Однако это его абсолютное знание «предмета» играло с ним злую шутку: он приносил делу революции, которому посвятил себя, сугубо ограниченную, номинальную, как он считал, пользу. Штирлиц часто вспоминал великую истину, открытую ему в Шанхае его добрым другом, учителем седьмой гимназии Чжу Го. Тот говорил, что высший смысл философии в том, чтобы человек верно познал предметы, окружающие его, ибо только в случае верного познания предмета он сможет организовать эти разрозненные сведения в единое знание. Если знание широко и разносторонне, тогда оно превращается в истину. Приближение к истине позволяет человеку найти верное поведение в жизни. Бумеранг, запущенный человеком, совершает в своем полете некий эллипс: через познание к знанию, от знания — к истине, от истины — к совершенству; и лишь потом возвращается обратно, возмещая сторицей напряжение, затраченное на его запуск.
Познав «истину» национал-социализма, Штирлиц терзался мыслью, что шифровки, которые он отправлял домой в ответ на запросы Центра, лишь малая толика того, что он мог дать. Он не ждал вопросов, он настаивал, просил, требовал, взывал к постоянной готовности.
Но когда он писал в Центр, что англичане ищут контактов с Москвой не для того лишь, чтобы столкнуть лбами Кремль с Берлином (хотя и такая возможность не исключена), когда он сообщал, что сорок первый год будет годом войны Гитлера против Советского Союза, когда он не просто говорил, а доказывал, не просто доказывал, а кричал, и крик его был (втиснутый в таблички с отрешенно спокойными строчками кода) о том, что эта весна должна стать порой налаживания надежных контактов со всеми, кто уже борется против Гитлера, и когда он не получал ответа на свои шифровки, отчаяние овладевало им, и много сил приходилось тратить на то, чтобы утром появляться на Принц-Альбрехтштрассе таким, каким он уходил вчера — ироничным и спокойным.
Сейчас здесь, в Югославии, когда он услыхал на аэродроме в Загребе славянскую речь, когда ему сказали «извольте», протягивая билет, и когда к нему обратились «молим вас», а официант, поставив перед ним кофе, пожелал «приятно!» и он вынужден был сделать непонимающее лицо, хотя отлично, до горькой радости понял давний, кирилло-мефодиевский смысл этих слов, и когда он сидел в кафе и в холле отеля и понимал окружавших его людей, говоривших на одном с ним языке — на славянском, — он ощущал в себе новую силу и новую решимость: он боролся сейчас за частицу того мира, культура которого воспитала его. И хотя он считал, что развитие человеческой истории имеет не столько географическую, сколько социальную направленность и принадлежит всему миру, тем не менее история планеты прежде всего проявляется в истории тех или иных народов. Только потому история и смогла остаться наукой, ибо предмет исследования был конкретно обозначен. А история его народа была дорога ему особенно, и винить он себя в этом не мог, и казнить за национализм не имел оснований, ибо главная его идея отвергала примат национальной принадлежности, выдвинув на первый план примат принадлежности социальной, то есть классовой...
Сейчас, находясь в Югославии, Штирлиц явственно увидел реальное начало борьбы братского народа против Гитлера, поэтому был он особенно собран и постоянно ощущал продольные мышцы спины, которые напряжены, как при драке.
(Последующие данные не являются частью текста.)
-- ==== Sys2Proof/Machine/Legacy.lean ====
section
/-! DEFINITION. The CAN and LIN channels: messages in and out, error confinement, the transmit buffer, LIN schedules and
responses, ACF batches and unpacking (R339–R353, R359–R365, R380, R381, R407). -/

namespace Sys2Proof.Machine

/-! ## CAN messages -/

/-- FMT bits 1:0 of a frame kind (R354). -/
def CanKind.fmt : CanKind → Nat
  | .classic => 0
  | .fd => 1
  | .xl => 2

/-- The kind of FMT bits 1:0. -/
def kindOfFmt (n : Nat) : CanKind := if n = 0 then .classic else if n = 1 then .fd else .xl

end Sys2Proof.Machine

namespace Sys2Proof

/-- FMT of a message. -/
def CanMsg.fmt (m : CanMsg) : Nat :=
  Machine.CanKind.fmt m.kind + 4 * Machine.bitN m.ext + 8 * Machine.bitN m.rtr + 16 * Machine.bitN m.brs +
    32 * Machine.bitN m.esi + 64 * Machine.bitN m.sec

/-- What the bus compares in arbitration, the lower value winning: base identifier, RTR or SRR, IDE, identifier extension and
RTR; an XL priority ID counts as a base identifier (R345). -/
def CanMsg.arbKey (m : CanMsg) : Nat :=
  if m.ext then
    m.id / 2 ^ 18 % 2 ^ 11 * 2 ^ 21 + 2 ^ 20 + 2 ^ 19 + m.id % 2 ^ 18 * 2 + Machine.bitN m.rtr
  else m.id % 2 ^ 11 * 2 ^ 21 + Machine.bitN m.rtr * 2 ^ 20

end Sys2Proof

namespace Sys2Proof.Machine

/-- A message as the internal frame of a channel (R354, R355): KIND 0x01, or 0x04 for a tunnelled frame. -/
def canFrame (p : Nat) (m : CanMsg) (ts : List TbTime) : List Byte :=
  let xl (v : Nat) : Nat := if m.kind = .xl then v else 0
  legacyHeader 1 p m.fmt m.id m.data.length (if m.kind = .xl then 0 else m.dlc) (xl m.sdt) (xl m.vcid) (xl m.af)
    (((ts.head?).getD ⟨0, 0, 0⟩).ct48) ++ m.data
def tunnelFrame (p : Nat) (m : CanMsg) (ts : List TbTime) : List Byte :=
  legacyHeader 4 p 0 0 m.data.length 0 0 0 0 (((ts.head?).getD ⟨0, 0, 0⟩).ct48) ++ m.data

/-- The message that a KIND 0x01 frame puts on the bus. -/
def Frame.canMsg (f : Frame) : CanMsg where
  kind := kindOfFmt (f.fmt % 4)
  ext := bitOf f.fmt 2
  rtr := bitOf f.fmt 3
  brs := bitOf f.fmt 4
  esi := bitOf f.fmt 5
  id := f.id % 2 ^ 29
  sdt := f.byte 11
  vcid := f.byte 12
  af := beNat (slice f.bytes 14 4)
  sec := bitOf f.fmt 6
  dlc := f.byte 10
  data := f.data

/-- The DLC that codes a data length (ISO 11898-1). -/
def dlcOf (n : Nat) : Nat :=
  if n ≤ 8 then n else if n ≤ 12 then 9 else if n ≤ 16 then 10 else if n ≤ 20 then 11 else if n ≤ 24 then 12
  else if n ≤ 32 then 13 else if n ≤ 48 then 14 else 15

/-! ## Error confinement (R342) -/

/-- STATE after the counters changed. -/
def State.canPassive (s : State) (n : Nat) : State :=
  let x := s.can n
  let was := s.fld (CAN_STATUS_STATE n)
  if was = 2 then s
  else if 128 ≤ x.tecN ∨ 128 ≤ x.recN then
    if was = 1 then s else (s.put (CAN_STATUS_STATE n) 1).setFlag (CAN_EVT_ERR_PASSIVE n)
  else s.put (CAN_STATUS_STATE n) 0

/-- Bus-off: the link goes down, and recovery starts at once with AUTO_RECOVER. -/
def State.busOff (s : State) (n : Nat) : State :=
  let s1 := ((s.put (CAN_STATUS_STATE n) 2).inc (CAN_BUS_OFF_CNT_VAL n)).setFlag (CAN_EVT_BUS_OFF n)
  let s2 := s1.linkDown (32 + n)
  s2.setCan n { s2.can n with recovering := s.canFlag n 0 }

/-- Nothing of a channel is on the bus any more: what was is offered again (R345), and a Chime that fell due meanwhile takes the Chime
entry (R381). -/
def chanOffBus (x : CanSt) : CanSt :=
  let l := x.txbuf.map (fun k => { k with onBus := false })
  match x.chimeDue with
  | none => { x with txbuf := l }
  | some e => { x with txbuf := l.filter (fun k => k.chime.isNone) ++ [e], chimeDue := none }

/-- A protocol error: counted, the message on the bus offered again, the counters moved. -/
def State.canError (s : State) (n : Nat) (e : CanErr) : State :=
  let x := s.can n
  let tec := if e.transmitting ∧ e.alt = false then x.tecN + 8 else x.tecN
  let rx := if e.transmitting then x.recN else min 255 (x.recN + (if e.alt then 8 else 1))
  let s1 := ((s.inc (CAN_RX_ERR_CNT_VAL n)).setFlag (CAN_EVT_RX_ERR n)).put (CAN_STATUS_LEC n) e.lec
  let s2 := s1.setCan n { chanOffBus x with tecN := tec, recN := rx }
  if 256 ≤ tec then s2.busOff n else s2.canPassive n

def execCanProtocolError (n : Nat) (err : CanErr) (s : State) : Host.Outcome State Fault Refusal :=
  .next (if n < 32 ∧ s.linkUp (32 + n) ∧ (err.transmitting = false ∨ (s.can n).txbuf.any (fun k => k.onBus)) then
    s.canError n err else s)

/-- RECOVER written 1: at bus-off the recovery sequence starts. -/
def State.canRecover (s : State) (n : Nat) : State :=
  if s.fld (CAN_STATUS_STATE n) = 2 then s.setCan n { s.can n with recovering := true } else s

def execCanRecover (r : Requester) (n : Nat) (s : State) : Host.Outcome State Fault Refusal :=
  .next (if n < 32 then s.gated r (rCAN_CTL n) (fun s => s.canRecover n) else s)

def execBusOffRecoveryEnd (n : Nat) (s : State) : Host.Outcome State Fault Refusal :=
  .next (
    let x := s.can n
    if n < 32 ∧ s.fld (CAN_STATUS_STATE n) = 2 ∧ x.recovering ∧ s.lowPower (32 + n) = false then
      let s1 := (s.setCan n { x with tecN := 0, recN := 0, recovering := false }).put (CAN_STATUS_STATE n) 0
      if s1.channelMayUp (32 + n) then s1.linkUpNow (32 + n) else s1
    else s)

/-- REC after a message received well: above 127 it takes a value between 119 and 127, which the standard leaves open
(log 6). -/
def State.canRxGood (s : State) (n : Nat) : State :=
  let x := s.can n
  if s.flag (CAN_STATUS_FROZEN n) then s
  else if 127 < x.recN then
    match s.fresh with
    | (s1, v) => (s1.setCan n { s1.can n with recN := 119 + v % 9 }).canPassive n
  else (s.setCan n { x with recN := x.recN - 1 }).canPassive n

/-! ## ADMIN_DOWN and rejoining (R339) -/

/-- CAN_CTL.ADMIN_DOWN written. -/
def State.writeCanAdmin (s : State) (n : Nat) (down : Bool) : State :=
  let was := s.flag (CAN_CTL_ADMIN_DOWN n)
  let s1 := s.put (CAN_CTL_ADMIN_DOWN n) (bitN down)
  if down then
    let s2 := s1.linkDown (32 + n)
    s2.setCan n { s2.can n with joining := false }
  else if was then s1.setCan n { s1.can n with joining := true } else s1

def execCanAdminDown (r : Requester) (n : Nat) (down : Bool) (s : State) : Host.Outcome State Fault Refusal :=
  .next (if n < 32 then s.gated r (rCAN_CTL n) (fun s => s.writeCanAdmin n down) else s)

def execCanBusIntegration (n : Nat) (s : State) : Host.Outcome State Fault Refusal :=
  .next (
    if n < 32 ∧ s.portOn (32 + n) ∧ (s.can n).joining ∧ s.lowPower (32 + n) = false then
      let s1 := s.setCan n { s.can n with joining := false }
      if s1.channelMayUp (32 + n) then s1.linkUpNow (32 + n) else s1
    else s)

/-! ## The transmit buffer (R345–R347, R381) -/

/-- The 32 entries of the transmit buffer in use; Chimes have an entry of their own. -/
def State.txbufUsed (s : State) (n : Nat) : Nat := ((s.can n).txbuf.filter (fun e => e.chime.isNone)).length

/-- An entry of the buffer has outlived its class's residence limit. -/
def State.canExpired (s : State) (e : CanTx) : Bool :=
  e.chime.isNone && decide (s.fld (BPM_RESLIM_TC_LIMIT_US .A e.tc) * 1000 < s.nowNs - e.time)

/-- The first entry that wins arbitration against all others. -/
def arbWinner (l : List CanTx) : Option CanTx :=
  l.find? (fun e => l.all (fun k => decide (e.msg.arbKey ≤ k.msg.arbKey)))

/-- An arbitration attempt: expired entries discarded, and the winner offered to the bus, the time bases captured at its SOF; it stays
on the bus when it wins, and is offered again when it loses. An attempt follows the end of the one before. -/
def State.canArbitrate (s : State) (n elapsed : Nat) (won : Bool) : State :=
  let x := chanOffBus (s.can n)
  let gone := x.txbuf.filter s.canExpired
  let l := x.txbuf.filter (fun e => !s.canExpired e)
  let s1 := if gone = [] then s else (s.addCnt (CAN_TX_EXPIRED_CNT_VAL n) gone.length).setFlag (CAN_EVT_TX_EXPIRED n)
  match arbWinner l with
  | none => s1.setCan n { x with txbuf := l }
  | some w =>
    s1.setCan n { x with txbuf := l.map (fun e => if e = w then { e with onBus := won, sof := s.stampNow elapsed } else e) }

def execCanArbitration (n : Nat) (s : State) (elapsed : Nat := 0) (won : Bool := true) : Host.Outcome State Fault Refusal :=
  .next (if n < 32 ∧ s.linkUp (32 + n) ∧ s.trxMode n = 0 then s.canArbitrate n elapsed won else s)

def execCanTxSuccess (n : Nat) (s : State) : Host.Outcome State Fault Refusal :=
  .next (
    let x := s.can n
    match decide (n < 32), x.txbuf.find? (fun e => e.onBus) with
    | true, some e =>
      let s1 := (s.setCan n { chanOffBus { x with txbuf := x.txbuf.erase e } with tecN := x.tecN - 1 }).inc (CAN_TX_MSG_CNT_VAL n)
      let s2 := match e.chime with
        | some c => (s1.inc (NMW_NC_CHIME_TX_CNT_VAL c)).nmRestart c
        | none => s1
      let s3 := match e.frame with
        | some f => s2.captureOut (32 + n) f f.bytes e.sof
        | none => s2
      s3.canPassive n
    | _, _ => s)

/-- FLUSH_TXBUF written 1. -/
def State.canFlush (s : State) (n : Nat) : State :=
  let x := s.can n
  let gone := x.txbuf.filter (fun e => !e.onBus && e.chime.isNone)
  (s.setCan n { x with txbuf := x.txbuf.filter (fun e => e.onBus || e.chime.isSome) }).addCnt (CAN_TX_ABORT_CNT_VAL n)
    gone.length

def execCanFlushTxbuf (r : Requester) (n : Nat) (s : State) : Host.Outcome State Fault Refusal :=
  .next (if n < 32 then s.gated r (rCAN_CTL n) (fun s => s.canFlush n) else s)

/-- A message put behind the others, with the frame it came from. -/
def State.canPush (s : State) (n : Nat) (m : CanMsg) (tc time : Nat) (f : Option Frame) : State :=
  let x := s.can n
  s.setCan n { x with txbuf := x.txbuf ++ [⟨m, tc, time, false, none, f, []⟩] }

/-! ## ACF (R359–R361) -/

/-- `n` bytes at byte `i` of ACF header template `k` (R366), in the order they are sent. -/
def State.acfTempl (s : State) (k i n : Nat) : List Byte :=
  (List.range n).map (fun j => BitVec.ofNat 8 (sec8 s.active tyLEGACY (16 + 32 * k + i + j)))

/-- Batch of a channel by fabric port: bytes, messages, sequence counter. -/
def State.acf (s : State) (p : Nat) : List Byte × Nat × Nat :=
  if p < 64 then ((s.can (p - 32)).batch, (s.can (p - 32)).batchN, (s.can (p - 32)).acfSeq)
  else ((s.lin (p - 64)).batch, (s.lin (p - 64)).batchN, (s.lin (p - 64)).acfSeq)
def State.setAcf (s : State) (p : Nat) (b : List Byte) (n seq : Nat) : State :=
  if p < 64 then s.setCan (p - 32) { s.can (p - 32) with batch := b, batchN := n, acfSeq := seq }
  else s.setLin (p - 64) { s.lin (p - 64) with batch := b, batchN := n, acfSeq := seq }

/-- ACF_HDR, ACF_BUS_ID, ACF_WIN_US and ACF_MAXMSG of a channel. -/
def State.acfHdr (s : State) (p : Nat) : Nat := if p < 64 then s.fld (CAN_CFG_ACF_HDR (p - 32)) else s.fld (LIN_CFG_ACF_HDR (p - 64))
def State.acfBus (s : State) (p : Nat) : Nat :=
  if p < 64 then s.fld (CAN_CFG_ACF_BUS_ID (p - 32)) else s.fld (LIN_CFG_ACF_BUS_ID (p - 64))
def State.acfWin (s : State) (p : Nat) : Nat := if p < 64 then s.fld (CAN_ACF_WIN_US (p - 32)) else s.fld (LIN_ACF_WIN_US (p - 64))
def State.acfMax (s : State) (p : Nat) : Nat := if p < 64 then s.fld (CAN_ACF_MAXMSG (p - 32)) else s.fld (LIN_ACF_MAXMSG (p - 64))

/-- The AVTPDU of a batch, without FCS. -/
def State.avtpdu (s : State) (p : Nat) (batch : List Byte) (seq : Nat) : List Byte :=
  let k := s.acfHdr p
  let vlan := if bitOf (byteAt (s.acfTempl k 14 1) 0) 0 then [0x81, 0x00] ++ s.acfTempl k 12 2 else []
  let b := s.acfTempl k 0 12 ++ vlan ++ [0x22, 0xF0, 0x82] ++
    [BitVec.ofNat 8 (0x80 + batch.length / 256 % 8), BitVec.ofNat 8 batch.length, BitVec.ofNat 8 seq] ++
    s.acfTempl k 16 8 ++ batch
  b ++ List.replicate (60 - b.length) 0

/-- A batch closes: its AVTPDU enters the core as a KIND 0x03 frame, or its messages are lost to ACF. -/
def State.acfClose (s : State) (p : Nat) : State :=
  match s.acf p with
  | (batch, n, seq) =>
    if n = 0 then s
    else
      let body := s.avtpdu p batch seq
      let hdr := legacyHeader 3 p n 0 body.length 0 0 0 0 s.nowCt
      let s1 := s.setAcf p [] 0 ((seq + 1) % 256)
      let s2 := s1.inc (if p < 64 then CAN_ACF_SENT_CNT_VAL (p - 32) else LIN_ACF_SENT_CNT_VAL (p - 64))
      match s2.receive p true (hdr ++ body) s2.stamp 0 none with
      | (s3, true) => s3
      | (s3, false) =>
        if p < 64 then (s3.inc (CAN_ACF_DROP_CNT_VAL (p - 32))).setFlag (CAN_EVT_ACF_DROP (p - 32))
        else s3.inc (LIN_ACF_DROP_CNT_VAL (p - 64))

/-- An ACF message: type, bits 7:6 pad and the rest of its third byte, its fourth byte, timestamp, own header, payload. -/
def acfMsg (type b2 b3 : Nat) (ts : List Byte) (hdr data : List Byte) : List Byte :=
  let pad := (4 - data.length % 4) % 4
  let q := (4 + ts.length + hdr.length + data.length + pad) / 4
  [BitVec.ofNat 8 (2 * type + q / 256 % 2), BitVec.ofNat 8 q, BitVec.ofNat 8 (64 * pad + b2), BitVec.ofNat 8 b3] ++ ts ++
    hdr ++ data ++ List.replicate pad 0

/-- message_timestamp of the channel's template, and its MTV bit. -/
def State.acfTime (s : State) (p : Nat) (ts : List TbTime) : List Byte × Nat :=
  let k := s.acfHdr p
  let tb := byteAt (s.acfTempl k 15 1) 0
  if bitOf (byteAt (s.acfTempl k 14 1) 0) 1 then (beBytes 8 (((ts[tb]?).getD ⟨0, 0, 0⟩).nanos % 2 ^ 64), 1)
  else (List.replicate 8 0, 0)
Это ощущение собранности было радостным, и он знал: как бы трудно и сложно ему ни пришлось, он обязан выстоять. Вот поэтому-то Штирлиц и возвращался в Загреб так спокойно, хотя и выжимал максимальную скорость из «мерседеса», и машину свистяще заносило на крутых поворотах, и ждал его в «Эспланаде» Веезенмайер, и пропустил он все сроки для встреч с Родыгиным и Везичем. Тем не менее он не испытывал страха или неуверенности, наоборот, он поджался, как боксер перед ударом, он верил в свою победу, ибо ощущал себя частицей Добра в его тяжкой и долгой схватке со Злом...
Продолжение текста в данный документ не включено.